2.2.1.3.Adicionalmente, cuando el demandante formula cargos por violación del artículo 13 de la Constitución, la Corte ha sostenido que la carga argumentativa se acrecienta. En estos eventos, “(…) la condición esencial para que se consolide un cargo por vulneración del principio de igualdad consiste en la identificación de un tratamiento diferenciado a dos personas o grupos de personas que se encuentren en idénticas circunstancias.[37] En la sentencia C-264 de 2008[38], la Corporación agregó que el simple hecho de que el Legislador establezca diferenciaciones, no lleva consigo una vulneración del derecho a la igualdad.
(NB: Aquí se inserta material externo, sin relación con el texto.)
-- ==== Sys2Proof/Machine/Sequencer.lean ====
section
/-! DEFINITION. One edge of the block with `rst` = 0, but for the command it may accept: the sequencer, `irq`, the synchronizer
and a register write other than CMD. -/

namespace Sys2Proof.Machine

/-- The sequencer at one edge (10_state.md R42). In IDLE it stays as it is (R208). -/
def State.advance (s : State) : State :=
  match s.seq.mode with
  | .idle => s
  | .owRun => s.owAdvance
  | .dsrRun => s.dsrAdvance

/-- Whether the running command completes at this edge (`doneSetAt`, 20_memory.md R64). -/
def State.completes (s : State) : Bool :=
  match s.seq.mode with
  | .idle => false
  | .owRun => s.phaseEnds && s.lastPhase
  | .dsrRun => s.opsEnd

/-- The block after one edge, but for a host write: the sequencer advances, `irq` follows the flags as they stood (R177), the
synchronizer shifts (R43), and the inputs move on. -/
def State.edge (s : State) : State :=
  { s.advance with irq := s.irqNext, sync := s.syncNext, env := s.env.advance }

/-- The block after one edge at which no command is offered: the host may write another register (R64). -/
def State.plainEdge (s : State) : State :=
  if s.hostPort.hWr then s.edge.regWrite s.completes s.hostPort.hAddr s.hostPort.hWdata else s.edge

end Sys2Proof.Machine
end

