-- ==== Sys2Proof/Machine/HostOps.lean ====
section
/-! DEFINITION. The host operations the spec's programs are written in (30_encoding.md R90, R91) as accesses at the host port,
and the block run under such a program with the host timing of 95_test_vectors.md L3: one access a cycle. -/

namespace Sys2Proof.Machine

/-- The registers the program notation names (R90). -/
inductive Reg where
  | cmd
  | status
  | owData
  | color
  | slots
  | ie
  deriving DecidableEq, Repr

/-- The byte offset of a register (10_state.md R26). -/
def Reg.offset : Reg → BitVec 5
  | .cmd => 0x00#5
  | .status => 0x04#5
  | .owData => 0x08#5
  | .color => 0x0C#5
  | .slots => 0x10#5
  | .ie => 0x14#5

/-- A host operation of a program (R90). -/
inductive HostOp where
  /-- `ow.reset` to `dsr.inval`: a command by its mnemonic. -/
  | command (i : Instr)
  /-- `cmd <hex>`: any raw word. -/
  | cmd (w : Word)
  /-- `wr <REG>, <value>`. -/
  | wr (reg : Reg) (v : Word)
  /-- `rd <REG> -> <name>`. -/
  | rd (reg : Reg)
  /-- `wait_done`. -/
  | waitDone
  /-- `wait_us <n>`. -/
  | waitUs (n : Nat)
  deriving DecidableEq, Repr

/-- `ow.skiprom` (R91). -/
def hostSkipRom : HostOp := .command (.owWriteByte skipRom)

/-- `ow.convert` (R91). -/
def hostConvert : HostOp := .command (.owWriteByte convertT)

/-- `ow.rdscratch` (R91). -/
def hostReadScratch : HostOp := .command (.owWriteByte readScratchpad)

/-- `ack` (R91): clear DONE, CMD_ERR and OVERRUN. -/
def hostAck : HostOp := .wr .status 0x0000000E#32

/-- `run <c>` (R91). -/
def hostRun (c : HostOp) : List HostOp := [c, .waitDone, .wr .status 0x00000002#32]

/-- What a host operation does to the port in one cycle (R90). -/
def HostOp.cycle : HostOp → HostCycle
  | .command i => HostCycle.write 0x00#5 (encode i)
  | .cmd w => HostCycle.write 0x00#5 w
  | .wr reg v => HostCycle.write reg.offset v
  | .rd reg => HostCycle.read reg.offset
  | .waitDone => HostCycle.read 0x04#5
  | .waitUs _ => HostCycle.idle

/-- The program after one cycle of its first operation, when the port read `r` in it: `wait_done` repeats until the read shows
DONE (R90); `wait_us n` idles `n` µs of cycles, the least it may (log 19); any other operation takes one cycle. -/
def hostNext (p : Params) (r : Option Word) : List HostOp → List HostOp
  | [] => []
  | .waitDone :: rest => if (r.getD 0#32).getLsbD 1 then rest else .waitDone :: rest
  | .waitUs n :: rest => List.replicate (n * p.ticksPerUs - 1) (.waitUs 0) ++ rest
  | _ :: rest => rest

/-- The host runs a program for at most `fuel` cycles: the state it ends in, and what its `rd` operations read, oldest first. -/
def runProgram : Nat → List HostOp → State → Host.Outcome (State × List Word) Fault Refusal
  | 0, _, s => .next (s, [])
  | _, [], s => .next (s, [])
  | fuel + 1, op :: rest, s =>
    let s' := s.withHost op.cycle
    match step s' with
    | .next t =>
      match runProgram fuel (hostNext s.params s'.hRdata (op :: rest)) t with
      | .next (u, reads) =>
        .next (u, (match op with | .rd _ => s'.hRdata.toList | _ => []) ++ reads)
      | .fault r => .fault r
      | .refused r => .refused r
    | .fault r => .fault r
    | .refused r => .refused r

end Sys2Proof.Machine
end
Por tanto, no es válido para los demandantes hacer juicios genéricos, sino que deben presentar las razones por las cuales las situaciones son idénticas y sustentar porqué el trato diferenciado es arbitrario.

 

2.2.1.4.Finalmente, cuando el actor propone un cargo por omisión legislativa relativa[39], la Corte ha explicado que la demanda debe hacer referencia a los elementos que configuran tal omisión; estos son[40]: (i) la existencia de una norma respecto de la cual se predique el cargo, en particular, esta Corporación ha precisado que el cargo debe referirse a un contenido normativo existente; (ii) la exclusión de las consecuencias jurídicas de la norma acusada de casos asimilables a los previstos en ella, o la no inclusión de un ingrediente o condición indispensable para la armonización de su enunciado normativo con los mandatos de la Carta;  (iii) la ausencia de una razón suficiente para tal exclusión; (iv) la creación de una situación de desigualdad negativa respecto de los grupos excluidos de la regulación o la violación alguno de sus derechos fundamentales; y (v) la existencia de un mandato constitucional específico que obligue al Legislador a contemplar los casos o ingredientes excluidos; la Corte ha precisado que sin deber no puede haber omisión.[41]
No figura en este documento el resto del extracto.